In recent years, Verona has become one of the main Italian destinations for tourists over the Christmas holidays. Two million people are expected to visit the city this year, with two hundred thousand of them spending at least one night there. As well as enjoying themselves in the splendidly decorated and illuminated city and losing themselves in shopping, they will be able to attend a series of events involving 1,200 people, including some on Lake Garda.

It wasn’t like this, until a little while ago. I have childhood memories of when Christmas in Verona was just for the Veronese and a few day-trippers. People used to stroll around Piazza Bra to admire the huge metal star of Bethlehem with its tail that described an arc into the Arena. Then, the unmissable visit to the traditional exhibition of nativity scenes from all over the world, also inside the Arena. Finally, we used to stop off for a ‘bombolone’, a giant, piping hot doughnut, at a street stall (until 13 December, Santa Lucia’s Day, the “Father Christmas” of the Veronese) and then we went home.

Christmas Eve has always been a really special day for me. It is an informal tradition for the Veronese to meet in the centre to exchange greetings with each other. The piazzas fill up late in the evening as people leave the restaurants after the big evening meal. The main meeting places are Piazza Erbe and Via Sottoriva, especially at the bar of the same name, where people arrange to meet to drink a toast before midnight.

All of this is still part of Christmas in Verona, but today the festive period has a lot more to offer.
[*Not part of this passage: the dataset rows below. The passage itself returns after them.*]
-- ==== Sys2Proof/Tests/Slice0.lean ====
section
/-! SUPPORT. The model's own tests. Expected results are the spec's: the worked examples and vectors of
95_test_vectors.md (their S and T numbers stand in the names or beside them), the encodings of R65, the rules' own
examples. At the end, for each statement with hypotheses, states and operands that meet them. -/

namespace Sys2Proof.Tests

open Sys2Proof Sys2Proof.Machine Sys2Proof.Spec

/-! ### Well-formedness: an ill-formed term for each check -/

theorem test_illegal_0NNN : illegalWord 0x0000 = true ∧ illegalWord 0x01E0 = true ∧ illegalWord 0x00E1 = true := by decide
theorem test_illegal_8XYN : illegalWord 0x8128 = true ∧ illegalWord 0x812F = true := by decide
theorem test_illegal_EXNN : illegalWord 0xE19F = true := by decide
theorem test_illegal_FXNN : illegalWord 0xF100 = true ∧ illegalWord 0xF166 = true := by decide
theorem test_legal_words : illegalWord 0x00E0 = false ∧ illegalWord 0x5127 = false ∧ illegalWord 0xF165 = false := by decide
theorem test_rom_too_long : romFits (List.replicate 3585 0) = false ∧ romFits (List.replicate 3584 0) = true := by
  simp only [romFits, List.length_replicate]
  decide
theorem test_key_index_out_of_domain : keyIndexInDomain 16 = false ∧ keyIndexInDomain 15 = true := by decide

/-! ### Decoding: one word per row of R65, written from its pattern; and the table's numbering of bits -/

theorem test_decode_cls : decodeWord 0x00E0 = .ok .cls := by decide
theorem test_decode_ret : decodeWord 0x00EE = .ok .ret := by decide
theorem test_decode_jp : decodeWord 0x1ABC = .ok (.jp 0xABC) := by decide
theorem test_decode_call : decodeWord 0x2210 = .ok (.call 0x210) := by decide
theorem test_decode_seImm : decodeWord 0x3A05 = .ok (.seImm 10 0x05) := by decide
theorem test_decode_sneImm : decodeWord 0x4311 = .ok (.sneImm 3 0x11) := by decide
theorem test_decode_seReg : decodeWord 0x5127 = .ok (.seReg 1 2 7) := by decide
theorem test_decode_ldImm : decodeWord 0x6105 = .ok (.ldImm 1 0x05) := by decide
theorem test_decode_addImm : decodeWord 0x72FE = .ok (.addImm 2 0xFE) := by decide
theorem test_decode_ldReg : decodeWord 0x8120 = .ok (.ldReg 1 2) := by decide
theorem test_decode_orReg : decodeWord 0x8121 = .ok (.orReg 1 2) := by decide
theorem test_decode_andReg : decodeWord 0x8122 = .ok (.andReg 1 2) := by decide
theorem test_decode_xorReg : decodeWord 0x8123 = .ok (.xorReg 1 2) := by decide
theorem test_decode_addReg : decodeWord 0x8124 = .ok (.addReg 1 2) := by decide
theorem test_decode_subReg : decodeWord 0x8125 = .ok (.subReg 1 2) := by decide
theorem test_decode_shr : decodeWord 0x8126 = .ok (.shr 1 2) := by decide
theorem test_decode_subnReg : decodeWord 0x8127 = .ok (.subnReg 1 2) := by decide
theorem test_decode_shl : decodeWord 0x812E = .ok (.shl 1 2) := by decide
theorem test_decode_sneReg : decodeWord 0x9010 = .ok (.sneReg 0 1 0) := by decide
theorem test_decode_ldI : decodeWord 0xA300 = .ok (.ldI 0x300) := by decide
theorem test_decode_jpV0 : decodeWord 0xBFFF = .ok (.jpV0 0xFFF) := by decide
theorem test_decode_rnd : decodeWord 0xC30F = .ok (.rnd 3 0x0F) := by decide
theorem test_decode_drw : decodeWord 0xD125 = .ok (.drw 1 2 5) := by decide
theorem test_decode_skp : decodeWord 0xE29E = .ok (.skp 2) := by decide
theorem test_decode_sknp : decodeWord 0xE2A1 = .ok (.sknp 2) := by decide
theorem test_decode_ldVxDT : decodeWord 0xF107 = .ok (.ldVxDT 1) := by decide
theorem test_decode_ldVxK : decodeWord 0xF20A = .ok (.ldVxK 2) := by decide
theorem test_decode_ldDTVx : decodeWord 0xF015 = .ok (.ldDTVx 0) := by decide
theorem test_decode_ldSTVx : decodeWord 0xF018 = .ok (.ldSTVx 0) := by decide
theorem test_decode_addI : decodeWord 0xF21E = .ok (.addI 2) := by decide
theorem test_decode_ldF : decodeWord 0xF329 = .ok (.ldF 3) := by decide
theorem test_decode_ldB : decodeWord 0xF033 = .ok (.ldB 0) := by decide
theorem test_decode_storeRegs : decodeWord 0xF255 = .ok (.storeRegs 2) := by decide
theorem test_decode_loadRegs : decodeWord 0xF265 = .ok (.loadRegs 2) := by decide
/-- T4 to T9. -/
theorem test_decode_illegal_by_name : decodeWord 0x01E0 = .error (.illegalOpcode 0x01E0) ∧
    decodeWord 0x812F = .error (.illegalOpcode 0x812F) ∧ decodeWord 0xE19F = .error (.illegalOpcode 0xE19F) ∧
    decodeWord 0xF100 = .error (.illegalOpcode 0xF100) := by decide
/-- R43: `60 05` is 0x6005; the byte after it is left. -/
theorem test_decode_bytes_big_endian : decode [0x60, 0x05, 0x77] = .ok (.ldImm 0 5, [0x77]) ∧
    decode [0x60] = .error .truncated := by decide
theorem test_encode_bytes : encode (.drw 1 2 5) = [0xD1, 0x25] ∧ encode (.sneReg 0 1 0) = [0x90, 0x10] := by decide
theorem test_decode_table_word : decodeTableWord 16 0xD125 = some (.drw 1 2 5) ∧ decodeTableWord 16 0xF166 = none := by
  decide
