-- ==== Sys2Proof/Machine/State.lean ====
section
/-! DEFINITION. The machine's state as plain data, the reasons a step can stop, and the state after reset
(`10_state.md` R20 to R35). -/

namespace Sys2Proof.Machine

/-- The run control's two states (`10_state.md` R29). -/
inductive RunState where
  | running
  | halted
  deriving DecidableEq, Repr

/-- One trace entry: the `program` slot and the 32 registers after an executed step (`10_state.md` R30,
`46_step_loop_trace.md` R160). -/
structure TraceEntry where
  program : Word
  regs : Vector Word 32
  deriving DecidableEq, Repr

/-- The data memory `M`: the cells that do not read as `Config.memDefault`, each a 32-bit word under its 32-bit key
(`20_memory.md` R40, R41). The smallest unit the spec addresses is the whole cell, so a pair holds a word and not
a byte (R42, R50; DESIGN CHOICE for the list shape, log entry 7). -/
abbrev Memory := List (Nat × Word)

/-- The canonical form: keys strictly rising, every key a 32-bit address, no cell listed that an unlisted key would
read the same as. -/
abbrev Memory.wf (m : Memory) : Prop :=
  m.Pairwise (fun c d => c.1 < d.1) ∧ ∀ c ∈ m, c.1 < Config.addrBound ∧ c.2 ≠ Config.memDefault

/-- Everything the machine holds: the six items of `10_state.md` R20, and the instruction table, a launch parameter
no step changes (R20, `20_memory.md` R51; DESIGN CHOICE that it stands here, log entry 2). -/
structure State where
  /-- `x[0..31]`, none hardwired (R21, R22). -/
  regs : Vector Word 32
  /-- The program counter, an integer without a width (R24, R26). -/
  pc : Nat
  /-- The `program` slot, the trace's 32-bit copy of the pc (R27). -/
  program : Word
  /-- RUNNING or HALTED (R29). -/
  run : RunState
  /-- The data memory (`20_memory.md` R40). -/
  mem : Memory
  /-- The trace, oldest entry first (R30). -/
  trace : List TraceEntry
  /-- The words of `IT` at keys 0, 4, ...; `N_INSTR` is its length (`00_scope.md` R6, R7). Empty: nothing launched. -/
  instrTable : List Word
  deriving DecidableEq, Repr

/-- Why a step faults: the spec's two "undefined preconditions" (`60_exceptions.md` R171). A faulting step writes
nothing (R177). -/
inductive Fault where
  /-- The loop raises it when the pc is inside the window and is no key of the instruction table
  (R175). Safe: the source gives the case no behaviour (log entry 9). -/
  | fetchUnmapped (pc : Nat)
  /-- `lw` and `sw` raise it when the effective address is `2^32` or more (R176). Safe: the source gives the case no
  behaviour (log entry 8). -/
  | addressOverflow (ea : Nat)
  deriving DecidableEq, Repr

/-- Why a step gives no meaning. -/
inductive Refusal where
  /-- An instruction that has no meaning yet: raised by no arm of this model. Safe. -/
  | notModelled (mnemonic : String)
  /-- The loop raises it when no instruction table has been launched: the spec has no such machine (`00_scope.md`
  R7, `N_INSTR >= 1`). Safe: the model stops where the spec is silent (log entry 3). -/
  | noInstructionTable
  deriving DecidableEq, Repr

/-- What a step or a meaning answers. -/
abbrev Result := Host.Outcome State Fault Refusal

/-- The state after reset, which is the launch with every parameter at its default (`10_state.md` R35,
`70_reset_and_hazards.md` R190, R191). The instruction table has no default: none is loaded (log entry 3). -/
def State.reset : State where
  regs := Config.initRegs
  pc := 0
  program := Config.initProgram
  run := .running
  mem := []
  trace := []
  instrTable := []

end Sys2Proof.Machine
end

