-- ==== Sys2Proof/Laws/Operands.lean ====
section
/-! SUPPORT. The primitives as numbers, and the bounds of the sums an instruction forms. -/

namespace Sys2Proof.Machine

@[simp] theorem toInteger_eq {n : Nat} (b : BitVec n) : toInteger b = b.toNat := rfl

/-- A natural number is stored modulo `2^32`. -/
@[simp] theorem toNat_toBinary32_nat (n : Nat) : (toBinary32 (n : Int)).toNat = n % 2 ^ 32 := by
  simp [toBinary32]

theorem toNat_toBinary32 (n : Int) : (toBinary32 n).toNat = (n % 2 ^ 32).toNat := by
  simp [toBinary32, BitVec.toNat_ofInt]

theorem readReg_eq (s : State) (r : RegId) : s.readReg r = (s.reg r).toNat := rfl

theorem readReg_lt (s : State) (r : RegId) : s.readReg r < 2 ^ 32 := (s.reg r).isLt

theorem extendImm_eq {n : Nat} (imm : BitVec n) : extendImm imm = (qext32 imm).toNat := rfl

theorem extendImm_lt {n : Nat} (imm : BitVec n) : extendImm imm < 2 ^ 32 := (qext32 imm).isLt

theorem baseOffset_eq (s : State) (rs1 : RegId) (imm12 : BitVec 12) :
    s.baseOffset rs1 imm12 = (s.reg rs1).toNat + (qext32 imm12).toNat := rfl

/-- A `jalr` target, and any effective address, is below `2^33` (`10_state.md` R26, `20_memory.md` R48). -/
theorem baseOffset_lt (s : State) (rs1 : RegId) (imm12 : BitVec 12) : s.baseOffset rs1 imm12 < 2 ^ 33 := by
  have h1 := readReg_lt s rs1
  have h2 := extendImm_lt imm12
  simp only [State.baseOffset]
  omega

theorem pcOffset_eq {n : Nat} (s : State) (imm : BitVec n) : s.pcOffset imm = s.pc + (qext32 imm).toNat := rfl

theorem pcOffset_lt {n : Nat} (s : State) (imm : BitVec n) : s.pcOffset imm < s.pc + 2 ^ 32 :=
  Nat.add_lt_add_left (extendImm_lt imm) _

theorem condEq_iff (a b : Nat) : condEq a b = true ↔ a = b := by simp [condEq]
theorem condNe_iff (a b : Nat) : condNe a b = true ↔ a ≠ b := by simp [condNe]
theorem condLt_iff (a b : Nat) : condLt a b = true ↔ a < b := by simp [condLt]
theorem condGe_iff (a b : Nat) : condGe a b = true ↔ b ≤ a := by simp [condGe]

end Sys2Proof.Machine
end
And not just the city: all of its institutions have joined together to promote “the Christmas district” in Verona, the now well-established attractions of which include the  always very busy little markets in Piazza dei Signori in the city centre, the Veronese handicrafts exhibition at the Palazzo della Gran Guardia in Piazza Bra, the Christmas Village (in its twentieth year this year) at Flover di Bussolengo.

In addition to the commercial side, so to speak, Verona is seeking to link Christmas with more offerings of a cultural nature. That’s why the city is hosting two of the most important exhibitions in Italy during this period. The first is devoted to Mayan civilization which is also at the Palazzo della Gran Guardia: an immersion in an ancient culture via legends, astronomical calendars and art, with 250 exhibits originating from the most important museums in Mexico (the exhibition runs until 5 March 2017).
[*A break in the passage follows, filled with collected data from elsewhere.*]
-- ==== Sys2Proof/Tests/Slice0.lean ====
section
/-! SUPPORT. The model's own tests, each about one word or one step, and the witnesses that meet the hypotheses of the
statements.  Expected results are those of `spec/95_test_vectors.md` and of the rules' worked examples, except where a
comment says otherwise. -/

open Sys2Proof Sys2Proof.Machine

namespace Sys2Proof.Tests

/-! ### Well-formedness: each check refuses its ill-formed term (R65, R67, R75) -/

theorem test_wf_refuses_odd_beq : (Instr.beq 1 2 9#13).wf = false := by decide
theorem test_wf_refuses_odd_bne : (Instr.bne 1 2 1#13).wf = false := by decide
theorem test_wf_refuses_odd_blt : (Instr.blt 1 2 0x1FFF#13).wf = false := by decide
theorem test_wf_refuses_odd_bge : (Instr.bge 0 0 3#13).wf = false := by decide
theorem test_wf_refuses_odd_jal : (Instr.jal 1 0x1FFFFF#21).wf = false := by decide
theorem test_wf_refuses_sentinel_as_beq : (Instr.beq 0 0 0#13).wf = false := by decide
theorem test_wf_admits_other_zero_offset : (Instr.beq 1 1 0#13).wf = true := by decide

/-! ### Decoding: a word of every constructor, written field by field from the formats of R62 to R67 -/

theorem test_decode_halt : decode 0b00000000000000000000000001100011#32 = .ok .halt := by rfl
theorem test_decode_add : decode (0b0000000#7 ++ 3#5 ++ 2#5 ++ 0b000#3 ++ 1#5 ++ 0b0110011#7) = .ok (.add 1 2 3) := by rfl
theorem test_decode_sub : decode (0b0100000#7 ++ 3#5 ++ 2#5 ++ 0b000#3 ++ 1#5 ++ 0b0110011#7) = .ok (.sub 1 2 3) := by rfl
theorem test_decode_sll : decode (0b0000000#7 ++ 3#5 ++ 2#5 ++ 0b001#3 ++ 1#5 ++ 0b0110011#7) = .ok (.sll 1 2 3) := by rfl
theorem test_decode_slt : decode (0b0000000#7 ++ 3#5 ++ 2#5 ++ 0b010#3 ++ 1#5 ++ 0b0110011#7) = .ok (.slt 1 2 3) := by rfl
theorem test_decode_sltu : decode (0b0000000#7 ++ 3#5 ++ 2#5 ++ 0b011#3 ++ 1#5 ++ 0b0110011#7) = .ok (.sltu 1 2 3) := by rfl
theorem test_decode_xor : decode (0b0000000#7 ++ 3#5 ++ 2#5 ++ 0b100#3 ++ 1#5 ++ 0b0110011#7) = .ok (.xor 1 2 3) := by rfl
theorem test_decode_srl : decode (0b0000000#7 ++ 3#5 ++ 2#5 ++ 0b101#3 ++ 1#5 ++ 0b0110011#7) = .ok (.srl 1 2 3) := by rfl
theorem test_decode_or : decode (0b0000000#7 ++ 3#5 ++ 2#5 ++ 0b110#3 ++ 1#5 ++ 0b0110011#7) = .ok (.or 1 2 3) := by rfl
theorem test_decode_and : decode (0b0000000#7 ++ 31#5 ++ 0#5 ++ 0b111#3 ++ 16#5 ++ 0b0110011#7) = .ok (.and 16 0 31) := by rfl
theorem test_decode_lw : decode (0x800#12 ++ 2#5 ++ 0b010#3 ++ 1#5 ++ 0b0000011#7) = .ok (.lw 1 2 0x800#12) := by rfl
theorem test_decode_addi : decode (0xFFE#12 ++ 2#5 ++ 0b000#3 ++ 1#5 ++ 0b0010011#7) = .ok (.addi 1 2 0xFFE#12) := by rfl
theorem test_decode_jalr : decode (4#12 ++ 5#5 ++ 0b000#3 ++ 0#5 ++ 0b1100111#7) = .ok (.jalr 0 5 4#12) := by rfl
theorem test_decode_sw :
    decode (0b0111111#7 ++ 3#5 ++ 2#5 ++ 0b010#3 ++ 0b11101#5 ++ 0b0100011#7) = .ok (.sw 2 3 0b011111111101#12) := by rfl
theorem test_decode_beq :
    decode (0b1#1 ++ 0b010011#6 ++ 2#5 ++ 1#5 ++ 0b000#3 ++ 0b1010#4 ++ 0b0#1 ++ 0b1100011#7) =
      .ok (.beq 1 2 0b1001001110100#13) := by rfl
theorem test_decode_bne :
    decode (0b0#1 ++ 0b100000#6 ++ 2#5 ++ 1#5 ++ 0b001#3 ++ 0b0001#4 ++ 0b1#1 ++ 0b1100011#7) =
      .ok (.bne 1 2 0b0110000000010#13) := by rfl
theorem test_decode_blt : decode 0x0020C463#32 = .ok (.blt 1 2 8#13) := by rfl
theorem test_decode_bge : decode 0x0020D463#32 = .ok (.bge 1 2 8#13) := by rfl
theorem test_decode_lui : decode (0xABCDE#20 ++ 1#5 ++ 0b0110111#7) = .ok (.lui 1 0xABCDE#20) := by rfl
theorem test_decode_auipc : decode (0x12345#20 ++ 1#5 ++ 0b0010111#7) = .ok (.auipc 1 0x12345#20) := by rfl
theorem test_decode_jal :
    decode (0b0#1 ++ 0b1000000001#10 ++ 0b1#1 ++ 0b00000010#8 ++ 1#5 ++ 0b1101111#7) =
      .ok (.jal 1 0b000000010110000000010#21) := by rfl
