-- ==== Sys2Proof/Word.lean ====
section
/-!
DEFINITION. The word types of the ZH96 (00_scope.md R3, 07_isa_scalar.md R157) and their plainest readings.
-/
namespace Sys2Proof


/-- A 64-bit scalar register, address or CSR value (R157). -/
abbrev Word := BitVec 64

/-- A byte of memory. -/
abbrev Byte := BitVec 8

/-- The low 64 bits of an exact natural number (R8). -/
def Word.ofNat (n : Nat) : Word := BitVec.ofNat 64 n

/-- The low 64 bits of an exact integer (R8). -/
def Word.ofInt (n : Int) : Word := BitVec.ofInt 64 n

end Sys2Proof
end

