-- ==== Sys2Proof/Syntax.lean ====
section
/-!
DEFINITION. The instructions and events of the ZH96 as syntax: one constructor for every row of
spec/opcode_table.json (06_encoding.md R137 to R153 for the encoded words, whose fields bear the table's
names; the rows without an encoding are the device's own steps and take as arguments what the outside
or another unit chooses). `e` is the E bit of a word that may share a convoy (R27).
-/
namespace Sys2Proof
The other exhibition that is increasingly capturing the attention of the Veronese is devoted to Pablo Picasso’s portraits at Palazzo Forti (open until 21 March): 91 works by the celebrated Spanish artist shown for the first time in Italy, including paintings and sculptures, mostly from the Picasso Museum in Paris.

Perhaps the most interesting development in this Christmas period is not an event in the strict sense of the word, but a project that aims to help people rediscover a very beautiful and historically rich part of the city which today is a bit off the tourist trails. It is called Verona Minor Hierusalem, “Verona, little Jerusalem”.  Tourists, visitors and the faithful will discover that, from the 9th century, Verona saw the founding of numerous churches in imitation of the shrines of Jerusalem, to create an alternative to the costly and dangerous pilgrimages to the Holy Land. A kind of religious tourism ahead of its time, that can be relived today by following the itinerary that starts from the Pietra bridge and covers five churches (exceptionally opened to the public thanks to the support of hundreds of volunteers) including the spectacular Santi Siro e Libera church located right on the slopes of the San Pietro hills.